/-- Where its condition holds each event changes the fields that its rule names, and where it does not the state is unchanged. A
placement gives the highest-ranked work its cores: a saved team enters SWAPIN, a killed one or a child PRELOAD, on the lowest
free slots, and a launch gains its next cluster of fresh teams. The end of a team's declared inputs starts it, with their
report in gang 0. A save, with no load, skim operation or range operation outstanding, releases the team, writes its context's
image to its slot (its layout, and its free bytes, are the model's: log 10) and leaves it SWAPPED without slots and, but after
a step boundary, with its registers, tiles and scratchpad. A reload lets it run and frees the context slot. A retired team is
gone, and its parent's join counter lower. A launch without a team left completes: the completion word is written, its status
is held and passed to the launches linked to it, and it leaves its queue. The timer, where the waiting work fits the slots,
takes a team to SWAPOUT. The starvation guard forces the oldest gang. A pool entry lets a fragment issue, and so does the end
of a satisfied wait (log 72). -/
def Obligations.TeamLifeEvents : Prop :=
  ∀ (s : State) (lid tid core slot cl first : Nat) (who : StreamName),
    let out (i : Instr) (t : State) : Prop := exec i s = .next t
    -- A team on the lowest free slots of a core.
    let seated (st : TeamState) (core : Nat) (tm : Team) : Team :=
      let here := s.teams.filter fun x => resident x && x.core == core
      { tm with
        st := st, core := core, slot := ((lowestFree 4 1 (here.map (·.slot))).head?).getD 0
        slots := lowestFree 16 tm.gangCount (here.flatMap (·.slots)), cluster := some (core / 8), placed := s.stamp, timer := 0 }
    (∀ r n cores, topWork s = some r → workNeed s r.work = some n → cl < 24 → placeOn s (fun _ => false) n cl first = some cores →
      out (.schedulerPlacement cl first) (placeWork s r.work cores) ∧
      (∀ i t c, r.work = .resume lid i → teamIdx s lid i = some t → cores.head? = some c → out (.schedulerPlacement cl first)
        { modTeam s t (fun tm => { seated .swapin c tm with entered := s.stamp }) with stamp := s.stamp + 1 }) ∧
      (∀ i t c tm, (r.work = .relaunch lid i ∨ r.work = .child lid i) → teamIdx s lid i = some t → listAt s.teams t = some tm →
        cores.head? = some c → (tm.parent.isSome = true ∨ launchField s tm 0 (·.ninput) = 0) → out (.schedulerPlacement cl first)
          { modTeam s t (fun tm => { seated .preload c tm with inputsLeft := 0 }) with stamp := s.stamp + 1 }) ∧
      (∀ l, r.work = .fresh lid → launchOf s lid = some l → l.cancelled = false → l.record.ninput = 0 →
        (l.nextTid ≠ 0 ∨ l.record.pclass ≠ 1) → ∃ u, out (.schedulerPlacement cl first) u ∧
          u.teams.length = s.teams.length + l.record.cpt ∧ u.teams.take s.teams.length = s.teams ∧
          launchOf u lid = some { l with
            nextTid := l.nextTid + l.record.cpt
            vector := if l.nextTid = 0 then some (smGet (0, 0) s.vectors l.record.asid) else l.vector } ∧
          ∀ k < l.record.cpt, ∃ tm, listAt u.teams (s.teams.length + k) = some tm ∧ tm.lid = lid ∧ tm.tid = l.nextTid + k ∧
            tm.st = .preload ∧ listAt cores k = some tm.core ∧ tm.inputsLeft = 0 ∧
            tm.gangs = List.replicate l.record.gangs (freshGang l.record.gentry l.record.param) ∧
            tm.hawk = freshHawk l.record.hentry l.record.param)) ∧
    (topWork s = none → out (.schedulerPlacement cl first) s) ∧
    (∀ t, (launchOf s lid).any stepUnread = false → teamIdx s lid tid = some t →
      let u := issueInputs t 255 s
      ∀ tm, listAt u.teams t = some tm →
        let ops := tm.eops.filter isInput
        let done : Prop := tm.st = .preload ∧ (launchOf u lid).any stepUnread = false ∧ tm.inputsLeft = 0 ∧
          ∀ op ∈ ops, allLanded op = true ∧ writesAnswered u tm op.id = true
        let runs (v : State) (rep : Option Report) : State := { modTeam v t (fun tm => { tm with
            st := .running, eops := [], entered := u.stamp
            gangs := listModify (fun gg => { gg with inputReport := rep }) (tm.gangs.map fun gg => { gg with lastIssue := u.cycle }) 0 })
          with stamp := u.stamp + 1 }
        (done → out (.declaredInputsDone lid tid) (finishInputs u t (ops.map (·.id)))) ∧
        (done → tm.preempt = none → tm.eops = [] → out (.declaredInputsDone lid tid) (runs u none)) ∧
        (∀ op, done → tm.preempt = none → tm.eops = [op] → isInput op = true → op.flag = none → writeFailures u tm op.id = [] →
          out (.declaredInputsDone lid tid) (runs { u with
            peers := u.peers.filter fun r => !(r.lid == tm.lid && r.tid == tm.tid && r.op == some op.id) } op.report)) ∧
        (¬done → out (.declaredInputsDone lid tid) u)) ∧
    (∀ t tm l, teamIdx s lid tid = some t → listAt s.teams t = some tm → launchOf s lid = some l →
      let idle : Prop := tm.st = .swapout ∧ tm.loads = [] ∧ skimOut tm = false ∧ heldByRange tm = false
      let r := releaseTeam s t
      let saved := modTeam (writeContext r l tm) t (savedTeam (writeContext r l tm).cycle l.stepDecl)
      let at' := contextAddr l.record (tm.ctxSlot.getD 0)
      let image := (contextImage (Config.contextByte r.freeCtr) tm (savedParts tm l.stepDecl)).take (slotSize l.record)
      (idle → tm.swapKind = .swap → out (.contextSave lid tid) (stampReady saved t)) ∧
      (idle → tm.swapKind ≠ .swap → out (.contextSave lid tid)
        { modTeam saved t (fun tm => { tm with stamp := saved.stamp }) with stamp := saved.stamp + 1 }) ∧
      (idle → ∃ v tm', out (.contextSave lid tid) v ∧ listAt v.teams t = some tm' ∧ tm'.st = .swapped ∧ tm'.slots = [] ∧
        tm'.ctxSlot = tm.ctxSlot ∧
        (∀ k < image.length, locked r (at' + k) 1 = false → some (homeByte v (at' + k)) = image[k]?) ∧
        (tm.swapKind ≠ .step → tm'.hawk = tm.hawk ∧ tm'.scratch = tm.scratch ∧ tm'.tags = tm.tags ∧ tm'.acc = tm.acc ∧
          tm'.eops = tm.eops ∧ tm'.mops = tm.mops ∧
          tm'.gangs.map (fun gg => { gg with frags := [] }) = tm.gangs.map (fun gg => { gg with frags := [] }))) ∧
      (¬idle → out (.contextSave lid tid) s) ∧
      ((tm.st ≠ .swapin ∨ drainHolds s tm = true) → out (.swapinComplete lid tid) s) ∧
      (tm.st = .swapin → drainHolds s tm = false → tm.preempt = none → out (.swapinComplete lid tid) (modTeam s t fun tm => { tm with
        st := .running, ctxSlot := none, swapKind := .swap, gangs := tm.gangs.map fun gg => { gg with lastIssue := s.cycle } })) ∧
      (tm.st = .swapin → drainHolds s tm = false → out (.swapinComplete lid tid)
        (honour (modTeam (startRunning s t) t fun tm => { tm with ctxSlot := none, swapKind := .swap }) t)) ∧
      (retireReady s tm = false → out (.teamRetire lid tid) s) ∧
      (retireReady s tm = true → undelivered tm = [] →
        let gone : State := { r with teams := r.teams.filter fun x => !(x.lid == lid && x.tid == tid) }
        out (.teamRetire lid tid) (lowerJoin gone lid tm.parent) ∧ (tm.parent = none → out (.teamRetire lid tid) gone) ∧
        (∀ p n q, tm.parent = some p → teamIdx gone lid p = some n → listAt gone.teams n = some q →
          ∃ v q', out (.teamRetire lid tid) v ∧ listAt v.teams n = some q' ∧ q'.join = q.join - 1)) ∧
      (∀ c cs, retireReady s tm = true → undelivered tm = c :: cs →
        out (.teamRetire lid tid) (escalate r lid (causeCode c) tid))) ∧
    (∀ l, launchOf s lid = some l →
      let gone : Prop := ∀ tm ∈ s.teams, tm.lid ≠ lid
      let completes (status cause team : Nat) : Prop :=
        ∃ v, out (.launchCompletion lid) v ∧ v.completed = (lid, status) :: s.completed.filter (fun x => x.1 != lid) ∧
          v.launches = (s.launches.filter fun x => x.lid != lid).map (fun x => { x with
            preds := x.preds.map fun p => if p.1 = lid ∧ p.2 = none then (p.1, some status) else p }) ∧
          (∀ q ∈ v.queues, lid ∉ q.2) ∧ v.teams = s.teams ∧
          ∀ k < 8, locked s (l.record.done + k) 1 = false →
            some (homeByte v (l.record.done + k)) = (bytesOf 8 (status + cause * 2 ^ 8 + team % 2 ^ 24 * 2 ^ 16))[k]?
      (l.cancelled = true → gone → completes l.status l.fcause l.fteam) ∧
      (l.cancelled = false → (l.nextTid ≠ 0 ∨ predFailed l = false) → l.record.tcount ≤ l.nextTid → gone → completes l.status 0 0) ∧
      (l.cancelled = false → l.nextTid = 0 → predFailed l = true → completes 2 0 0)) ∧
    ((s.teams.find? fun tm => tm.st == .running && tm.core == core && tm.slot == slot) = none → out (.swapTimerExpiry core slot) s) ∧
    (∀ tm t ctx r n, (s.teams.find? fun tm => tm.st == .running && tm.core == core && tm.slot == slot) = some tm →
      teamIdx s tm.lid tm.tid = some t → freeContext s tm.lid = some ctx → topWork s = some r → workNeed s r.work = some n →
      (swapWait s core).toNat ≠ 0 → (swapWait s core).toNat ≤ tm.timer → timerRuns tm = true → servedBy s tm n = true →
      out (.swapTimerExpiry core slot) (startSwapout s t ctx .swap) ∧
      (tm.hawk.window = none → listAt s.teams t = some tm → out (.swapTimerExpiry core slot) (modTeam s t fun tm => { tm with
        st := .swapout, swapKind := .swap, ctxSlot := some ctx, preempt := none, timer := 0 }))) ∧
    (starved s core = [] → out (.starvationGuard core) s) ∧
    (∀ x rest, sortBy (·.1) (starved s core) = x :: rest → s.forced.contains (core, x.2) = false →
      out (.starvationGuard core) { s with forced := s.forced ++ [(core, x.2)] }) ∧
    (waitingEntries s core = [] → out (.poolEntryGrant core) s) ∧
    (∀ p w l i g f rest t tm gg, sortBy (·.1) (sortBy (fun x => x.2.1) (waitingEntries s core)) = (p, w, l, i, g, f) :: rest →
      teamIdx s l i = some t → listAt s.teams t = some tm → gangOf tm g = some gg →
      out (.poolEntryGrant core) (modFrag s t g f fun fr => { fr with pool := entryFor s core gg, st := .issuing })) ∧
    out (.swappableWaitSatisfied lid tid who) (wakeStream (fun _ => true) lid tid who s) ∧
    (∀ t tm w, teamIdx s lid tid = some t → listAt s.teams t = some tm → tm.st = .running → tm.hawk.st = .waiting w →
      out (.swappableWaitSatisfied lid tid .hawk)
        (if hawkWaitDone s tm w = true then modHawk s t fun hk => { hk with st := .issuing } else s)) ∧
    (∀ t tm g gg f fr w, teamIdx s lid tid = some t → listAt s.teams t = some tm → tm.st = .running → gangOf tm g = some gg →
      f < 8 → fragOf gg f = some fr → fr.st = .waiting w → (∀ f' fr' w', f' ≠ f → fragOf gg f' = some fr' → fr'.st ≠ .waiting w') →
      (gangWaitDone s tm g gg w = false → out (.swappableWaitSatisfied lid tid (.gang g)) s) ∧
      (gangWaitDone s tm g gg w = true → w = .joinw →
        out (.swappableWaitSatisfied lid tid (.gang g)) (modGang s t g fun gg => advanceGang s.cycle gg f)) ∧
      (gangWaitDone s tm g gg w = true → w ≠ .joinw → (∀ n label, w ≠ .yieldFlag n label) →
        out (.swappableWaitSatisfied lid tid (.gang g)) (modFrag s t g f fun fr => { fr with st := goState fr })))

**TRY IT:**
Retype only the lines above between the line with "st := .running, ctxSlot" and the line with "(∀ q ∈ v.queues, lid", counting those two lines as well, and keep every character as it is.

**SOLVED EXERCISE:**
        st := .running, ctxSlot := none, swapKind := .swap, gangs := tm.gangs.map fun gg => { gg with lastIssue := s.cycle } })) ∧
      (tm.st = .swapin → drainHolds s tm = false → out (.swapinComplete lid tid)
        (honour (modTeam (startRunning s t) t fun tm => { tm with ctxSlot := none, swapKind := .swap }) t)) ∧
      (retireReady s tm = false → out (.teamRetire lid tid) s) ∧
      (retireReady s tm = true → undelivered tm = [] →
        let gone : State := { r with teams := r.teams.filter fun x => !(x.lid == lid && x.tid == tid) }
        out (.teamRetire lid tid) (lowerJoin gone lid tm.parent) ∧ (tm.parent = none → out (.teamRetire lid tid) gone) ∧
        (∀ p n q, tm.parent = some p → teamIdx gone lid p = some n → listAt gone.teams n = some q →
          ∃ v q', out (.teamRetire lid tid) v ∧ listAt v.teams n = some q' ∧ q'.join = q.join - 1)) ∧
      (∀ c cs, retireReady s tm = true → undelivered tm = c :: cs →
        out (.teamRetire lid tid) (escalate r lid (causeCode c) tid))) ∧
    (∀ l, launchOf s lid = some l →
      let gone : Prop := ∀ tm ∈ s.teams, tm.lid ≠ lid
      let completes (status cause team : Nat) : Prop :=
        ∃ v, out (.launchCompletion lid) v ∧ v.completed = (lid, status) :: s.completed.filter (fun x => x.1 != lid) ∧
          v.launches = (s.launches.filter fun x => x.lid != lid).map (fun x => { x with
            preds := x.preds.map fun p => if p.1 = lid ∧ p.2 = none then (p.1, some status) else p }) ∧
          (∀ q ∈ v.queues, lid ∉ q.2) ∧ v.teams = s.teams ∧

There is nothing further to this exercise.